[PROBLEM DESCRIPTION]: Whenever a line in the records below holds the string "range", copy it out.
═══ SUPPLIED RECORDS ═══
def execHspiWrite (t addr : Nat) (data : List Byte) (s : State) : Res := .next (hspiWrite t addr data (s.advance t))
def execHspiQuadWrite (t addr : Nat) (data : List Byte) (s : State) : Res := .next (hspiWrite t addr data (s.advance t))
def execHspiRead (t addr n : Nat) (s : State) : Res := .next (hspiRead t addr n (s.advance t))
def execHspiQuadRead (t addr n : Nat) (s : State) : Res := .next (hspiRead t addr n (s.advance t))

/-! ### The escape port (R83, R84) and UART0 (R85) -/

/-- A 0xE5 frame: taken into the port, or discarded whole and counted while BUSY or REPLY_READY is set (R83). Before the port has started
it is discarded (R84). The packet it holds is then processed as the row of its opcode. -/
def execEscapeWrite (t : Nat) (frame : List Byte) (s : State) : Res :=
  let s := s.advance t
  .next (if !s.esc.on ∨ frame = [] then s
    else if s.esc.busy ∨ s.esc.replyReady then whenReady (fun s => s.modCmd fun c => { c with escDiscarded := (c.escDiscarded + 1) % 2 ^ 32 }) s
    else { s with esc := { s.esc with busy := true, frame := frame } })

/-- ESC_STATUS (R83). -/
def State.escStatus (s : State) : Nat := flagAt s.esc.busy 1 + flagAt s.esc.replyReady 0

/-- A 0xE6 read of n bytes after the dummy clocks: ESC_STATUS, then the reply when one is held; REPLY_READY clears when its last byte has
been read (R83). -/
def execEscapeRead (t n : Nat) (s : State) : Res :=
  let s := s.advance t
  let out := fit n (BitVec.ofNat 8 s.escStatus :: (if s.esc.replyReady then s.esc.reply else []))
  let s := s.modHost fun h => { h with spiOut := out }
  .next (if s.esc.replyReady ∧ s.esc.reply.length < n then { s with esc := { s.esc with replyReady := false, reply := [] } } else s)

/-- The instruction bytes of R81. -/
def spiInstruction (b : Byte) : Bool := b == 0x02 || b == 0x32 || b == 0x0B || b == 0x6B || b == 0xE5 || b == 0xE6

/-- An SPI instruction byte outside R81: the rest of the transaction is ignored, and nothing is shifted out. A listed byte is another
row's. -/
def execUnknownInstruction (t : Nat) (b : Byte) (s : State) : Res :=
  let s := s.advance t
  .next (if spiInstruction b then s else s.modHost fun h => { h with spiOut := [] })

/-- The bytes of a UART frame between its flags, unescaped (R85). -/
def uartUnescape : List Byte → List Byte
  | [] => []
  | 0x7D :: x :: r => (x ^^^ 0x20) :: uartUnescape r
  | x :: r => x :: uartUnescape r

/-- The buffer in which the device places a packet it received on UART0 (R85, R590). -/
def State.uartBuf (s : State) (i : Nat) : Nat := s.placed (s.ring 7).base "buffer of ring 7" i

/-- A 0x7E-framed packet on UART0 is placed on ring 7 by the device (R85), when host-over-UART is selected and the ring has room: its
producer index moves on, and the packet then stands at the head of ring 7 as the row of its opcode. -/
def execHostUartPacket (t : Nat) (frame : List Byte) (s : State) : Res :=
  let s := s.advance t
  let r := s.ring 7
  let inner := uartUnescape ((frame.drop 1).dropLast)
  .next (if s.host.uartHost ∧ frame.head? = some 0x7E ∧ frame.getLast? = some 0x7E ∧ 16 ≤ inner.length ∧
      inner.length ≤ 4092 ∧ (r.hostIndex + 1) % r.size ≠ r.devIndex then
      let b := s.uartBuf r.hostIndex
      let d := le 4 b ++ le 2 4096 ++ le 2 inner.length ++ le 4 r.seq ++ [4] ++ zeros 3
      ((s.store b inner).store (r.base + 16 * r.hostIndex) d).modRing 7 fun r =>
        { r with hostIndex := (r.hostIndex + 1) % r.size, seq := (r.seq + 1) % 2 ^ 32 }
    else s)

/-- The held reply of a ring written once a slot is free (R76). -/
def execHeldReply (t n : Nat) (s : State) : Res :=
  let s := s.advance t
  within n 64 (match s.cmd.held.find? fun h => h.ring == n with
    | none => s
    | some h =>
      if (s.ring n).full then s
      else ((s.modCmd fun c => { c with held := c.held.erase h }).modRing n fun r => r.push h.bytes).setRingInt n)

/-! ### Violations and freezes (R87 to R89) -/

/-- An access outside a master's rights (R87, R88). For the control engine the row says which cores presented it: some of the voting cores
make those cores dissent, every voting core alike freezes the engine, trips every group and leads to safe stop. An access within the
rights is no violation. -/
def execFirewallViolation (t m addr : Nat) (write : Bool) (cores : List Nat) (s : State) : Res :=
  let s := s.advance t
  within m 7 (if s.mayReach m write addr ∨ s.isFrozen m then s
    else if m = 1 then
      if (List.range 4).all fun c => s.eng.cores.getD c 0 != 1 || cores.contains c then violate t 1 addr write s
      else s.modEng fun e => { e with forceDissent := e.forceDissent ++ (cores.filter fun c => decide (c < 4)).map (· + 8) }
    else violate t m addr write s)
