/-! ### Evaluation and decision (R266 to R269, R273 to R275) -/

/-- Complex numbers with whole parts. -/
def cAdd (a b : Int × Int) : Int × Int := (a.1 + b.1, a.2 + b.2)
def cSub (a b : Int × Int) : Int × Int := (a.1 - b.1, a.2 - b.2)
def cScale (k : Int) (a : Int × Int) : Int × Int := (k * a.1, k * a.2)
def cMul (a b : Int × Int) : Int × Int := (a.1 * b.1 - a.2 * b.2, a.1 * b.2 + a.2 * b.1)
def cNorm (a : Int × Int) : Nat := (a.1 * a.1 + a.2 * a.2).toNat
def cSum (l : List (Int × Int)) : Int × Int := l.foldl cAdd (0, 0)

/-- The correlation Σ c_k (x_k − x̄) over n values, times n: its value over the window is this ÷ n² (R266). -/
def correlate (cs : List Int) (xs : List (Int × Int)) : Int × Int :=
  let m := cSum xs
  cSum ((cs.zip xs).map fun y => cScale y.1 (cSub (cScale xs.length y.2) m))

/-- What a window gives (R266), over n chips: Rv and Ri times n⁴ and the mean power of the residual times n⁹, all in Q30. `peers` are the codes of the peers
in the PCC map. -/
structure AwnWin where
  rv : Int × Int
  ri : Int × Int
  res : Nat
deriving DecidableEq, Repr

/-- A window of chips evaluated (R266): the components of the peers in the map are subtracted before Rv is formed. -/
def awnWindow (wiring : Nat) (peers : List Nat) (w : List AwnChip) : AwnWin :=
  let n : Int := w.length
  let cs := w.map fun c => c.c
  let v := w.map fun c => c.mean wiring 0
  let terms := peers.map fun k => let pc := w.map fun c => chip k c.j; (pc, correlate pc v)
  let peer (i : Nat) : Int × Int := cSum (terms.map fun x => cScale (x.1.getD i 0) x.2)
  let clean := (List.range w.length).map fun i => cSub (cScale (n * n) (v.getD i (0, 0))) (peer i)
  let rv := correlate cs clean
  let vs := cSum v
  let res := (List.range w.length).map fun i =>
    cNorm (cSub (cSub (cSub (cScale (n ^ 4) (v.getD i (0, 0))) (cScale (n ^ 3) vs)) (cScale (cs.getD i 0) rv)) (cScale (n * n) (peer i)))
  { rv := rv, ri := cScale (n * n) (correlate cs (w.map fun c => c.mean wiring 3)), res := res.sum }

/-- √(a ÷ b) of whole numbers as binary32. -/
def ratRoot (a b : Nat) : F32 := fsqrt (intF (a : Nat) b)

/-- The angles arctan 2⁻ⁱ, i = 0..31, in 10⁻⁹ degree. -/
def arctans : List Nat :=
  ([45000000000, 26565051177, 14036243468, 7125016349, 3576334375, 1789910608, 895173710, 447614171, 223810500, 111905677, 55952892, 27976453, 13988227, 6994114, 3497057, 1748528,
    874264, 437132, 218566, 109283, 54642, 27321, 13660, 6830, 3415, 1708, 854, 427, 213, 107, 53, 27])

/-- The direction of (x, y) with x > 0 in 10⁻⁹ degree: turned onto the x axis by the angles of a list, exactly. -/
def turnDown : List Nat → Nat → Int → Int → Int → Int
  | [], _, _, _, acc => acc
  | a :: r, i, x, y, acc =>
    if 0 < y then turnDown r (i + 1) (2 ^ i * x + y) (2 ^ i * y - x) (acc + a)
    else if y < 0 then turnDown r (i + 1) (2 ^ i * x - y) (2 ^ i * y + x) (acc - a)
    else acc

/-- The angle of a complex number, 0.01°, nearest, from −180° to 180°; none of 0. -/
def argCenti (z : Int × Int) : Option Int :=
  if z = (0, 0) then none
  else if z.1 = 0 then some (9000 * z.2.sign)
  else
    let a := if 0 < z.1 then turnDown arctans 0 z.1 z.2 0 else turnDown arctans 0 (-z.1) (-z.2) (if z.2 < 0 then -180000000000 else 180000000000)
    some ((a + 5000000) / 10000000)

/-- The measured quantities of an evaluation (R265, R266, R273). -/
structure AwnMeas where
  /-- |Ẑ| and |Ẑ1 − Ẑ2| in pu. -/
  z : F32
  diff : F32
  /-- |Ri| ÷ A. -/
  ri : F32
  /-- IR, 0.01. -/
  ir : Nat
  /-- |Rv ÷ Ri| in ohms. -/
  ohm : F32
  /-- |Rv_m| in V of each correlator. -/
  peerV : List F32
  /-- Angle of Rv ÷ Ri, 0.01°; none without a response. -/
  arg : Option Int
deriving DecidableEq, Repr

/-- The full scale of the configured currents in A: that of the current channel (notes/assumptions/30.md). -/
def State.awnFs (s : State) (c : GridCfg) : F32 := f32 (entryImg s.eng.run c.curChan) 8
═══
[RESPONSE AREA]:
      if (List.range 4).all fun c => s.eng.cores.getD c 0 != 1 || cores.contains c then violate t 1 addr write s
  let clean := (List.range w.length).map fun i => cSub (cScale (n * n) (v.getD i (0, 0))) (peer i)
  let res := (List.range w.length).map fun i =>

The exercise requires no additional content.